As a new and environmentally friendly measure, progress has been made with bait sprays (food bait mixed with low quantities of insecticides) containing spinosad as an insecticide (e.g. Yee and Chapmann, 2005; Pelz-Stelinski et al., 2006b; Yee and Alston, 2006; Köppler et al., 2008). Bait sprays can be applied as spot treatments on the trees. In comparison with cover sprays, the amount of insecticide used is drastically reduced with bait sprays. Constraints in their effectiveness are high population densities and rainfall, because bait sprays up to now are not rainfast. Furthermore, infestation sources, i.e. untreated host trees, should not be in the vicinity in order to avoid immigration of fertile females.
Investigations in biocontrol using entomopathogenic nematodes (EPN) have shown that maggots of Rhagoletis species are highly susceptible (Yee and Lacey, 2003; Köppler et al., 2005). However, high efficacies could not be achieved under practical conditions with one to several applications of a commercially available product based on Steinernema feltiae (application rate 250.000 to 500.000 EPN/m²) (Herz et al., 2007a,b; 2008). The reasons are manyfold: pupation occurs too quickly (when larvae enter the soil; larval dropping to the soil occurs over a long period (2-4 weeks)); survival of nematodes in the soil is short (frequent and cost intensive applications of EPN would be necessary); and soil conditions are often unfavourable (too dry and too warm, for optimum nematode survival and infectivity). Even with repeated irrigation in field investigations carried out by Herz et al. (2007a,b, 2008), efficacies were far from sufficient.

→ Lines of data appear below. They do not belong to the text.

/-- A selector of a source: stream, temporary or immediate. -/
def selOk (v : Nat) : Bool := v < 8 || (0x10 ≤ v && v < 0x18) || (0x20 ≤ v && v < 0x30)
/-- Bytes of a stream of `n` elements. -/
def UpdStream.bytes (z : UpdStream) (n : Nat) : Nat := ceilDiv (n * fmtBits z.fmt) 8
/-- The program checks of R173; a stream whose format or offset breaks Table 06-8 fails with them (log 28). -/
def UpdProg.ok (p : UpdProg) (n : Nat) : Bool :=
  let reads := p.ops.map fun o => (o, o.srcs.take (vxSources o.op))
  let used := p.streams.filter (·.dir ≠ 0)
  decide (1 ≤ p.count) && decide (p.count ≤ 16) && p.ops.all (fun o => decide (o.op ≤ 0x19))
    && reads.all (fun e => e.2.all selOk && (e.1.srcs.drop (vxSources e.1.op)).all (· = 0xFF))
    && (List.range p.ops.length).all (fun i => match reads[i]? with
        | some e => e.2.all fun v => !(0x10 ≤ v && v < 0x18) || (p.ops.take i).any (·.dst = v)
        | none => true)
    && reads.all (fun e => e.2.all fun v => !(v < 8) || bit (p.stream v).dir 0)
    && p.ops.all (fun o => o.dst < 8 || (0x10 ≤ o.dst && o.dst < 0x18))
    && (List.range 8).all (fun k => decide ((p.ops.filter (·.dst = k)).length = b01 (bit (p.stream k).dir 1)))
    && used.all (fun z => decide (z.fmt ≤ 8) && z.off % 8 = 0 && n * fmtBits z.fmt % 8 = 0 && decide (z.off + z.bytes n ≤ 2 ^ 20))
    && (List.range 8).all (fun i => (List.range i).all fun j =>
        let x := p.stream i
        let y := p.stream j
        x.dir = 0 || y.dir = 0 || x.off + x.bytes n ≤ y.off || y.off + y.bytes n ≤ x.off)
    && p.ops.all (fun o => !o.stoch || (o.dst < 8 && srFmt (p.stream o.dst).fmt))

/-- Values of an element of the streams that are read: stream, binary32 pattern, poison. -/
def updReads (c ctx i : Nat) (p : UpdProg) : List Nat → State → List (Nat × Nat × Bool) × State
  | [], s => ([], s)
  | k :: t, s =>
    if bit (p.stream k).dir 0 then
      let (x, s) := vxLoad c ctx (p.stream k).off (p.stream k).fmt i [] s
      let (l, s) := updReads c ctx i p t s
      ((k, bits32 x.1, x.2) :: l, s)
    else updReads c ctx i p t s
/-- One element through a program (R172): outputs by stream with their poison, and tracked values. -/
def updElement (p : UpdProg) (seed : W64) (nonsat : Bool) (i : Nat) (reads : List (Nat × Nat × Bool)) :
    List (Nat × Nat × Bool) × List Fv :=
  let (_, out, tr) := ((List.range p.ops.length).zip p.ops).foldl
    (fun (x : Tab (Nat × Bool) × List (Nat × Nat × Bool) × List Fv) eo =>
      let (t, out, tr) := x
      let o := eo.2
      let val := fun v =>
        if v < 8 then ((reads.find? (·.1 = v)).map (·.2)).getD (0, false)
        else if v < 0x18 then lookD t v (0, false) else ((p.imm[v - 0x20]?).getD 0, false)
      let vs := (o.srcs.take (vxSources o.op)).map val
      let g := fun k => ((vs[k]?).map (·.1)).getD 0
      let v := vxF o.op (g 0) (g 1) (g 2)
      let bad := vs.any (·.2)
      let tr := if o.track then tr ++ [fmtF32.read v] else tr
      if 0x10 ≤ o.dst then (put t o.dst (v, bad), out, tr)
      else
        let key := if o.stoch then some (p.key + BitVec.ofNat 64 (eo.1 * 2 ^ 56)) else none
        let d : VxEnd := { fmt := (p.stream o.dst).fmt, track := false, key, seed, nonsat }
        (t, out ++ [(o.dst, d.conv i (fmtF32.read v), bad)], tr)) ([], [], [])
  (out, tr)
/-- Every element, in order: outputs and tracked values. -/
def updElements (c ctx : Nat) (p : UpdProg) (seed : W64) (nonsat : Bool) : List Nat → State →
    List (List (Nat × Nat × Bool)) × List Fv × State
  | [], s => ([], [], s)
  | i :: t, s =>
    let (r, s) := updReads c ctx i p (List.range 8) s
    let (out, tr) := updElement p seed nonsat i r
    let (l, tr', s) := updElements c ctx p seed nonsat t s
    (out :: l, tr ++ tr', s)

Entomopathogenic fungi as biocontrol agents have been tested against Rhagoletis species in Europe and the USA (Yee and Lacey, 2005; Daniel and Wyss, 2008; Ladurner et al., 2008). A product based on Beauveria bassiana is registered in Italy for control of the European cherry fruit fly, R. cerasi. Field experiments have resulted in significant reductions of fruit infestation, but efficacies varied (Daniel and Wyss, 2008; Ladurner et al., 2008). This may be due to varying climatic conditions, which have a high impact on myco-pesticides.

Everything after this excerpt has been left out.